Maybe, averaging the two highest values, disregarding the minimum value would be better - I'll try it. [/edit2]

[edit3] For Guru's 150 sample set, at default quality, 2-highest-of-3-average = 90.86MB; [/edit3]

[edit4] For my 52 sample set, at default quality, 2-highest-of-3-average = 40.23MB; [/edit4]
  • Last Edit: 04 October, 2007, 09:20:04 AM by Nick.C
lossyWAV -q X -a 4 -s h -A --feedback 2 --limit 15848| FLAC -5 -e -p -b 512 -P=4096 -S-

  • Nick.C
  • [*][*][*][*][*]
  • Developer
Near-lossless / lossy FLAC
Reply #204
Looking at the way that bit reduction / dither noise is calculated for each of the dither options, it appears that I neglected to ensure that the rounded value remained within the permissible sample limits when calculating the noise from rounding and dithering. I have re-written my noise calculation subroutine and will revise the constants used in the code to recreate the dither noise surfaces (1..32 bits x 6..15 bit fft length x 3 dither options).

On the experimental spreading function front, I am looking at a spreading function which changes from averaging at small fft lengths to simple maximum at long fft lengths as follows:

Code: [Select]
  begin
    pcll:=low_frequency_bin[analysis_number]-1;
    pchl:=high_frequency_bin[analysis_number]-1;

    for pci:=0 to pchl-pcll+1 do
    Begin
      v1:=fft_result[pci];
      v2:=fft_result[pci+1];
      v3:=fft_result[pci+2];

      vMax:=max(v1,max(v2,v3));
      vMin:=min(v1,min(v2,v3));
      vTot:=v1+v2+v3;
      vMid:=vTot-vMax-vMin;
      vAvg:=vTot/3;

      Case fft_bit_length[analysis_number] of
         0.. 6 : fft_result2[pci+1]:=(vAvg);
         7     : fft_result2[pci+1]:=(vMax*1.50+vMid+vMin*0.5)/3;
         8     : fft_result2[pci+1]:=(vMax*2.00+vMid)/3;
         9     : fft_result2[pci+1]:=(vMax*2.50+vMid*0.5)/3;
        10..15 : fft_result2[pci+1]:=(vMax);
      End;
    End;
  end;
  • Last Edit: 08 October, 2007, 07:42:06 AM by Nick.C
lossyWAV -q X -a 4 -s h -A --feedback 2 --limit 15848| FLAC -5 -e -p -b 512 -P=4096 -S-

  • SebastianG
  • [*][*][*][*][*]
  • Developer
Near-lossless / lossy FLAC
Reply #205
Hi, Nick, David!

From what I understand you are looking for some kind of weighting to determine the wasted_bits count, right?
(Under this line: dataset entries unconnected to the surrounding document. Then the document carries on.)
/-- INRUSH_REQUEST (R274, R275): a turn-on queues its request, or finds 8 waiting and ends with code 9. -/
def execInrushRequest (d : DomId) (s : State) : Out :=
  let f := domField d
  let x := s.arb f
  .next (match s.job (.domain d) with
  | none => s
  | some j =>
    if j.on && j.step == .reserving && !x.queue.contains d.val && !x.granted.contains d.val then
      if 8 ≤ x.queue.length then (s.closeJob j 9).drive
      else s.putArb f { x with queue := x.queue ++ [d.val], headAt := s.headSince f (x.queue ++ [d.val]) }
    else s)

/-- A granted turn-on starts (R328, R329): the clusters that are STOPPED or STOPPING wait for their next input instant, or
the auxiliary rail starts. -/
def State.rampDomain (s : State) (d : DomId) : State :=
  match s.job (.domain d) with
  | none => s
  | some j =>
    let f := domField d
    let cs := (domClusters d).filter (fun c => s.cstate f c == .stopped || s.cstate f c == .stopping)
    let s := (s.setJob { j with step := .ramping, rest := cs.map Fin.val, since := s.time hubSt }).drainOver d
    let s := (s.seqReport j.target true j.origin 0 3 false).setWState (.domain d) .starting
    if isAux d then
      if s.railUp (domRail d) then s.domainDone d
      else if s.railSwitching (domRail d) then s
      else s.railStart (domRail d) 1
    else s
/-- L of R270. -/
def State.coreLimit (s : State) (f : FieldId) : Int :=
  let unit := if 0 < s.rd (fSt f) O.FR_CREDIT then 60000 else 40000
  let v := s.rdRaw hubSt (0x2880 + f.val) 1
  let ax := s.rdRaw hubSt (0x2888 + f.val) 5
  let bus : Int := (s.busPmax f : Int) - ax
  let lfr := min bus (divRne ((s.railPhases (frRail f) * unit * v : Nat) : Int) 1000) - resOf (s.arb f)
  let svc := (serviceClusters.map (fun c => s.rdRaw (clSt f c) 0x2800 5)).sum
  min (divRne (lfr * s.rd hubSt O.MR_EFF) 1000) (s.arb f).share - svc
/-- INRUSH_GRANT (R276): the head request is granted once H covers it; C_ROOM is 256 again, and H is formed anew with the
reservation held. -/
def execInrushGrant (f : FieldId) (s : State) : Out :=
  let x := s.arb f
  .next (match x.queue with
  | [] => s
  | n :: rest =>
    let d : DomId := Fin.ofNat 64 n
    let need := s.inrush d
    if (need : Int) ≤ s.readHeadroom f then
      let s := s.putArb f { x with
        queue := rest, headAt := s.headSince f rest, granted := x.granted ++ [n], amounts := tblSet 0 x.amounts n need, roomOn := false }
      let s := s.wr (fSt f) O.C_ROOM 256
      let s := (s.putArb f { s.arb f with limit := s.coreLimit f }).setHeadroom f
      (s.rampDomain d).drive
    else s)
/-- INRUSH_TIMEOUT_EXPIRE (R277): INRUSH_TIMEOUT has passed since the request in front reached the head, and the make-room
ceiling starts. -/
def execInrushTimeoutExpire (f : FieldId) (s : State) : Out :=
  let x := s.arb f
  .next (match x.queue with
  | [] => s
  | n :: _ =>
    if x.roomOn ∨ s.time (fSt f) < x.headAt + s.rd hubSt O.INRUSH_TIMEOUT then s
    else
      let s := (s.putArb f { x with roomOn := true }).inc32 (fSt f) O.ROOM_ACTS
      s.raise F.ROOM_FORCED (fSt f) n 0)
/-- RESERVATION_RELEASE (R276): the domain has been up for 100 µs, or no turn-on of it is left. -/
def execReservationRelease (d : DomId) (s : State) : Out :=
  let f := domField d
  let x := s.arb f
  let up := (s.dstate d).isUp && decide (s.rd hubSt (O.ON_TIME.at d.val) + 100000 ≤ (s.time hubSt))
  let gone := !(s.dstate d).isUp && !s.turningOn d
  .next (if x.granted.contains d.val && (up || gone) then
    s.putArb f { x with granted := x.granted.filter (· != d.val), amounts := tblErase x.amounts d.val }
  else s)

/-! ### Thermal candidates (R273) -/

/-- THERMAL_FIGURES_RECEIVE (R272, R273): the figures of an update are taken once; with the unit failed and no valid diode every candidate is 0 (R307). -/
def execThermalFiguresReceive (f : FieldId) (s : State) : Out :=
  let x := s.arb f
  let lim := s.rdS hubSt O.THROTTLE_TEMP
  let gain := s.rd hubSt O.THERM_GAIN
  let blind := s.rd (fSt f) O.UNIT_STATE == 2 && !(s.therm f).d0.valid && !(s.therm f).d1.valid
  let t := (List.range 19).foldl (fun t n =>
    let c : Nat := tblGet 256 t n
    tblSet 256 t n (if blind then 0 else clampInt 0 256 ((c : Int) + rndTz (gain * (lim - s.rdS (fSt f) (O.T_J.at n))) 64)).toNat) x.therm
  .next (if (s.therm f).fresh then (s.putTherm f { s.therm f with fresh := false }).putArb f { x with therm := t } else s)
/-- C_T of a tile (R273). -/
def thermCand (x : ArbRec) (t : TileId) : Nat :=
  minOf 256 ([t.val, 16, 17, 18].map (tblGet 256 x.therm))

/-! ### Hub figures (R266) -/

/-- HUB_FIGURE_RECEIVE (R266): figures arrive and wait for the next freeze of inputs. -/
def execHubFigureReceive (f : FieldId) (s : State) : Out :=
  let x := s.arb f
  .next (match x.sent with
  | [] => s
  | g :: rest =>
    let s' := s.putArb f { x with sent := rest, inbox := x.inbox ++ [g], stale := x.stale && !g.period }
    if g.period then
      let s' := s'.wr (fSt f) O.ARB_TIME (s.time (fSt f))
      if x.stale then s'.endCondition F.ARB_STALE (fSt f) 0 else s'
    else s')
/-- ARB_STALE_TIMER (R292): no arbiter period for 100 µs. -/
def execArbStaleTimer (f : FieldId) (s : State) : Out :=
  let x := s.arb f
  .next (if s.rd (fSt f) O.ARB_TIME + 100000 ≤ (s.time (fSt f)) && !x.stale then
    (s.putArb f { x with stale := true }).raise F.ARB_STALE (fSt f) 0 0
  else s)
/-- One hub figure takes effect (R266, R269, R271). -/
def State.takeFigure (s : State) (f : FieldId) (g : HubFig) : State :=
  let s := allTiles.foldl (fun s t =>
    let x := s.tile f t
    let x := { x with pace := g.pace.getD t.val 256 }
    s.putTile f t (if g.period then { x with cB := g.cB.getD t.val 256 } else x)) s
  if g.period then
    let x := s.arb f
    let s := s.putArb f { x with cCool := g.cCool, share := g.share, capDrop := x.capDrop || g.marked }
    let c := s.rd (fSt f) O.C_AX
    s.wr (fSt f) O.C_AX (if g.excess then c - s.rd hubSt O.SLOPE_DOWN else min 256 (c + s.rd hubSt O.SLOPE_UP))
  else s

/-! ### The freeze of inputs: credit, peak ceiling, selection -/

/-- One step of the field credit (R268). -/
def State.fieldCredit (s : State) (f : FieldId) : State :=
  let c := s.rd (fSt f) O.FR_CREDIT
  let isOver := decide (s.railPhases (frRail f) * 40000 < s.rdRaw hubSt (0x2880 + f.val) 3)
  s.wr (fSt f) O.FR_CREDIT (if isOver then c - 1000 else min (s.rd hubSt O.PEAK_TIME) (c + 100))
/-- The candidates of R260 other than the peak loop's take `pk` as index 3's. -/
def State.candidates (s : State) (f : FieldId) (t : TileId) (pk : Nat) : List Nat :=
  let x := s.tile f t
  [x.cB, (s.arb f).cCool, pk, thermCand (s.arb f) t,
   min (x.prev + s.rd hubSt O.SLOPE_UP) (s.rd (fSt f) O.C_ROOM), x.pace, s.derateCeiling f t, s.holdCeiling f t]
/-- C_PK (R270): the largest code at which the live tiles fit L; bit by bit from the top, since the sum rises with the
code. -/
def peakCode (fits : Nat → Bool) : Nat :=
  if fits 0 then
    [256, 128, 64, 32, 16, 8, 4, 2, 1].foldl (fun c b => if c + b ≤ 256 ∧ fits (c + b) then c + b else c) 0
  else 0
/-- The lowest of a list and its place from `k`, the first on ties. -/
def lowestCand (l : List Nat) (k : Nat) : Nat × Nat :=
  match l with
  | [] => (256, 0)
  | x :: r => let y := lowestCand r (k + 1); if y.2 = 0 ∨ x ≤ y.1 then (x, k) else y
/-- Selection for one tile (R260): code, reason and SLOWED. -/
def pick (cand : List Nat) (prev down : Nat) (drop : Bool) : Nat × Nat × Bool :=
  let w := lowestCand cand 1
  let c := if 256 ≤ w.1 then (256, 0) else w
  if c.1 < prev - down ∧ c.2 ≠ 7 ∧ c.2 ≠ 8 ∧ ¬(c.2 = 3 ∧ drop) then (prev - down, c.2, true) else (c.1, c.2, false)
/-- A tile's word for the next window. -/
def State.selectTile (s : State) (f : FieldId) (pk : Nat) (t : TileId) : State :=
  let x := s.tile f t
  let l := s.candidates f t pk
  let w := match s.forcedReason f t with
    | some r => tokenWord 0 r false false 0
    | none =>
      let c := pick l x.prev (s.rd hubSt O.SLOPE_DOWN) (s.arb f).capDrop
      tokenWord 0 c.2.1 false c.2.2 c.1
  s.putTile f t { x with next := w, candNext := l }

/-- The make-room ceiling's request is refused (R278). -/
def State.refuseRoom (s : State) (f : FieldId) (n : Nat) : State :=
  let d : DomId := Fin.ofNat 64 n
  let s := (s.putArb f { s.arb f with roomOn := false }).wr (fSt f) O.C_ROOM 256
  let s := s.raise F.INRUSH_REFUSED (fSt f) n 0
  (match s.job (.domain d) with
  | some j => s.closeJob j 10
  | none => s.unreserve d).drive
/-- C_ROOM in the window (R277, R278). -/
def State.makeRoom (s : State) (f : FieldId) : State :=
  let x := s.arb f
  match x.roomOn, x.queue with
  | true, n :: _ =>
    if s.rd (fSt f) O.C_ROOM = 0 ∧ s.readHeadroom f < s.inrush (Fin.ofNat 64 n) then s.refuseRoom f n
    else
      let top := (s.liveTiles f).foldl (fun m t => max m (s.tile f t).prev) 0
      s.wr (fSt f) O.C_ROOM (top - s.rd hubSt O.SLOPE_DOWN)
  | _, _ => s

/-- INPUT_FREEZE (R258, R260, R266-R271, R277), 600 ns into a window: hub figures received take effect, and the peak ceiling
and the selection of the next window are computed. -/
def State.freezeInputs (s : State) (f : FieldId) : State :=
  let st := fSt f
  let x := s.arb f
  let s := x.inbox.foldl (fun s g => s.takeFigure f g) (s.putArb f { x with inbox := [] })
  let s := s.fieldCredit f
  let lim := s.coreLimit f
  let s := (s.putArb f { s.arb f with limit := lim }).wr st O.L_CORE (satU 32 lim)
  let s := s.makeRoom f
  let live := (s.liveTiles f).map (fun t => (t, (lowestCand ((s.candidates f t 256).eraseIdx 2) 1).1))
  let pk := peakCode (fun c => decide (((live.map (fun p => s.atCode f p.1 (min c p.2))).sum : Int) ≤ lim * 1000))
  let s := s.wr st O.C_PK pk
  let s := allTiles.foldl (fun s t => s.selectTile f (min pk (s.rd st O.C_AX)) t) s
  let s := s.putArb f { s.arb f with capDrop := false }
  s.setHeadroom f
/-- INPUT_FREEZE. -/
def execInputFreeze (f : FieldId) (s : State) : Out :=
  let key := markKey 11 f.val
  .next (if s.periodic key (fSt f) 1000 600 then (s.mark key (fSt f)).freezeInputs f else s)

/-! ### Hints taken in a window (R282, R285) -/

def hintType (w : Nat) : Nat := bits w 31 28
def hintLead (w : Nat) : Nat := bits w 27 20 * 1000
def hintInt (w : Nat) : Nat := bits w 19 16
/-- The instant at which a hint acts (R283). -/
def hintAt (h : HintWord) : Nat :=
  if hintType h.word = 2 then h.time + (hintLead h.word - 20000) else if hintType h.word = 3 then h.time + hintLead h.word else h.time
/-- POS_REQ of a heavy prediction of intensity i (R285). -/
def State.posOf (s : State) (i : Nat) : Nat := (divRne (s.rd hubSt O.POS_FULL * (i + 1) : Nat) 16).toNat
/-- The pre-position messages of a heavy prediction received at `t0` with a lead (R285). -/
def State.posPlan (s : State) (t0 lead i : Nat) : List (Nat × Nat) :=
  [(t0 + (lead - s.rd hubSt O.POS_LEAD), s.posOf i), (t0 + lead + s.rd hubSt O.POS_HOLD, 0)]
/-- A hint word is taken (R282, R283): bad ones are discarded; a later prediction replaces the pending ones of its tile. -/
def State.takeHint (s : State) (f : FieldId) (h : HintWord) : State :=
  let t : TileId := Fin.ofNat 16 h.tile
  let k := hintType h.word
  if k = 0 ∨ 4 < k ∨ !s.live f t then s.inc32 (fSt f) O.HINT_BAD
  else
    let x := s.tile f t
    if k = 1 then s.putTile f t { x with hintDue := x.hintDue ++ [h] }
    else
      let plan := if k = 2 then s.posPlan h.time (hintLead h.word) (hintInt h.word)
        else if k = 3 then [(h.time + hintLead h.word, 0)] else [(h.time, 0)]
      s.putTile f t { x with hintDue := x.hintDue.filter (fun y => hintType y.word == 1) ++ [h], pos := plan }
/-- Up to 16 words are taken in a window (R282). -/
def State.takeHints (s : State) (f : FieldId) : State :=
  if s.rd hubSt O.HINT_EN = 1 then
    let x := s.arb f
    (x.hints.take 16).foldl (fun s h => s.takeHint f h) (s.putArb f { x with hints := x.hints.drop 16 })
  else s

/-! ### Window start and forced zeros -/

/-- The throttle record of a tile's window (R290, R291, R244): THR_NS of the tile, and for reasons 1-8 of every distinct
handle bound to its slots. -/
def State.countThrottle (s : State) (f : FieldId) (t : TileId) (reason code : Nat) : State :=
  let st := fSt f
  let x := s.tile f t
  let s := if x.thrClear then (List.range 11).foldl (fun s k => s.wr st ((O.THR_NS.at t.val).nth k) 0) s else s
  let s := s.putTile f t { x with
    thrClear := false, reasons := tblSet 0 x.reasons reason (tblGet 0 x.reasons reason + 1)
    thrWin := x.thrWin + (if code < 256 then 1 else 0) }
  if code < 256 ∧ 1 ≤ reason ∧ reason ≤ 11 then
    let s := s.inc64 st ((O.THR_NS.at t.val).nth (reason - 1)) 1000
    if reason ≤ 8 then
      let hs := (x.slots.filter (fun q => bit q.tag 15)).map (fun q => tagHandle x.binds q.tag)
      (hs.eraseDups.filter (· != 0xFFFF)).foldl (fun s h => s.ledgerAdd h (0x40 + 8 * (reason - 1)) 1000) s
    else s
  else s
/-- THR_STATE (R290). -/
def State.thrWord (s : State) (f : FieldId) (t : TileId) (reason code : Nat) (slowed : Bool) : Nat :=
  let x := s.tile f t
  reason * 2 ^ 28 + flagAt slowed 27 + flagAt (decide (0 < s.rd (fSt f) (O.POS_REQ.at t.val))) 26
    + flagAt (x.frozen != 0) 25 + x.avg % 512 * 2 ^ 16 + code
/-- The pre-position messages of a tile that are due are sent, in order (R258, R285). -/
def State.sendPos (s : State) (f : FieldId) (t : TileId) : State :=
  let x := s.tile f t
  let now := s.time (fSt f)
  let due := x.pos.filter (fun m => decide (m.1 ≤ now))
  due.foldl (fun s m => s.wr (fSt f) (O.POS_REQ.at t.val) m.2)
    (s.putTile f t { x with pos := x.pos.filter (fun m => decide (now < m.1)), posOut := x.posOut ++ due.map Prod.snd })
/-- One tile's window starts (R56-R58, R98, R257, R258). -/
def State.startTile (s : State) (f : FieldId) (t : TileId) : State :=
  let st := fSt f
  let x := s.tile f t
  let w := match s.forcedReason f t with
    | some r => tokenWord 0 r false false 0
    | none => x.next
  let code := w % 512
  let reason := bits w 23 20
  let s := if 4 ≤ x.words.length then s.inc32 st (O.TOKEN_STALLS.at t.val) else s
  let y := pushWord x (s.window f % 256 * 2 ^ 24 + w % 2 ^ 24)
  let s := s.putTile f t { y with
    prev := code, next := w, cand := x.candNext, codeSum := x.codeSum + code, codeN := x.codeN + 1, low := x.low || decide (code < 256)
    feed := x.feed ++ [((code : Int) - x.prev, s.rd st (O.G.at t.val))] }
  let s := (s.sendPos f t).countThrottle f t reason code
  let v := s.thrWord f t reason code (bit w 18)
  let s := s.wr st (O.THR_STATE.at t.val) v
  if s.fieldCut f then s else { s with tr := { s.tr with thr := tblSet 0xB0000000 s.tr.thr (f.val * 16 + t.val) v } }
/-- A window starts (R258): token words, throttle records, and up to 16 hints. -/
def State.startWindow (s : State) (f : FieldId) : State :=
  let s := allTiles.foldl (fun s t => s.startTile f t) s
  (s.setHeadroom f).takeHints f
/-- WINDOW_START (R256, R258): at every multiple of 1,000 ns of the field station's count. -/
def execWindowStart (f : FieldId) (s : State) : Out :=
  let key := markKey 12 f.val
  .next (if s.periodic key (fSt f) 1000 0 then (s.mark key (fSt f)).startWindow f else s)
/-- FORCED_ZERO (R261, R56): a forced cause has reached the field station. -/
def execForcedZero (f : FieldId) (t : TileId) (s : State) : Out :=
  let full := decide (4 ≤ (s.tile f t).words.length) && (s.forcedReason f t).isSome
  .next ((if full then s.inc32 (fSt f) (O.TOKEN_STALLS.at t.val) else s).zeroTile f t)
I'm not sure whether the weighting trick I described is appropriate here since I used this filter for noise shaping. I calculated the amount of bits to use for steganography (in your case wasted_bits) solely based on the power of the linear prediction residual. Combined with the fixed non-recursive part of the noise shaper the effect was quantization noise with a more or less constant (constant over time) SNR for a specific frequency region.

To be honest I really don't understand why you guys insist on introducing white-only noise. It's like travelling from A (lossless) to B (perceptual lossy) and stopping right in the middle where both disadvantages are combined: lossy encoding (B) + high bitrate (A) necessary due to lack of noise shaping.

IMHO the best thing to do here is following Edler, Faller and Schuller: Perceptual Audio Coding Using a Time-Varying Linear Pre- and Post-Filter. Their psychoacoustic analysis results in a "pre-filter" and a "post-filter". The post filter acts like a noise shaper. To make it work for lossy FLAC just
  • skip the prefilter, we don't need it.
  • derive wasted_bits according to the first sample of the post-filter's impulse response. This first sample tells you the optimal quantizer step size.
  • use the ("normalized") post-filter as noise shaping filter. (Normalized: A noise shaping filter's impulse response must start with the coefficient '1' and has an average log response of 0 dB on a linear frequency scale.)
About sharing code: I'd have to locate the source code, first. It's been a while since I touched it. Exactly what are you interested in? The "complicated" part of it was the levinson durbin algorithm. I could share a Java version if you like. It's not hard to find other source code for it with the help of Google, I suppose. If you want to follow the "Edler et al type approach" you could borrow a lot of Speex code for handling the filters.

Cheers!
SG
  • Last Edit: 09 October, 2007, 05:06:24 AM by SebastianG

  • 2Bdecided
  • [*][*][*][*][*]
  • Developer
Near-lossless / lossy FLAC
Reply #206
Hi Seb,

To be honest I really don't understand why you guys insist on introducing white-only noise.


1. It works.
2. I didn't stop there. I've done a noise shaping version. See the previous page!
(It's not truly psychoacoustic though)


Quote
It's like travelling from A (lossless) to B (perceptual lossy) and stopping right in the middle where both disadvantages are combined: lossy encoding (B) + high bitrate (A) necessary due to lack of noise shaping.


I see both advantages being combined: no problem samples, little or no transcoding issues, lower bitrate than lossless.

You could probably use Vorbis at high bitrates instead, with possibly slightly more transcoding worries. Also I'm not sure you could be so confident with multi-generation coding; set the threshold correctly, and lossyFLAC seems to go many generations (e.g. 50) without issue.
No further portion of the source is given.